Ни шатко ни валко бродит Марьюшка по избе, но дело-то из рук не выпадает, пока не валится. Вот и самовар зачуфыкал, взгромоздился пузатый на стол, и пироги, как жареные караси, заняли свое место; хотя печеному-вареному не долог век, и брюхо добра не помнит, но есть и у деревенской стряпни особенные, непередаваемые в словах минуты, когда ласкает она взгляд печищанина, как малое дитя, которое хочется погладить ладонью, как бы снять с доверчивой макушки телесную теплоту и упрятать ее в сердце, будто пенку с топленого молока. И несколько минут глядит на них старенькая зачарованно, словно боится распушить, распугать, разрушить порядок пирогов на столе и лишить их самодовольной жизни.
«Столько и нажились, – наверное, подумает каждый, жалостливо провожая взглядом последний пирог, исчезающий в ненасытном животишке. – И, эх, милай, только народился, и уж помирать пора; вроде и зазря на свет белый пихались, гордовато млели, пухли в яром печном жару, претерпевая страдания, подпрыгивая на каленом железном противне.

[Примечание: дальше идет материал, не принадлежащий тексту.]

-- ==== Sys2Proof/Machine/Reserved.lean ====
section
/-! DEFINITION. The reserved operation codes 6 and 7 (spec/30_encoding.md R80, spec/60_exceptions.md
R158). -/

namespace Sys2Proof.Machine

/-- RESERVED.6 (R158). -/
def execReserved6 (s : State) : Host.Outcome State Fault Refusal := .next (reservedOp s)

/-- RESERVED.7 (R158). -/
def execReserved7 (s : State) : Host.Outcome State Fault Refusal := .next (reservedOp s)

end Sys2Proof.Machine
end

А может, и не зря – все же человечью жизнюшку продлили, душу повеселили, подтолкнули ее, пусть и на мгновенную, скоро угасающую, но радость быванья на матери-земле».
Я сгорбатился за столом, как кошак у блюдца с молоком, уже не видя в нем интереса, и в тихом благорастворении, лежащем на лице Марьи Степановны, никак не могу отыскать для себя укрепы. Перевожу взгляд в бокастый самовар, занимающий всю вселенную, и нахожу там кривое расплывшееся рыло с седым клочем бороды, редкое облачко заснеженных волос, похожих на отцветающую шапку плешивца, – дунь ветер, отлетят пуховинки с одуванчика, – мясистые уши топориком.
Может, на самом деле я куда приглядчивей, фасонистей, особенно если марафету навести, но в медном зеркале отражается мой внутренний раздрызг и неустрой, когда искривленные, взбулгаченные сном чувства в самом безобразном виде вылезли на мою физиономию.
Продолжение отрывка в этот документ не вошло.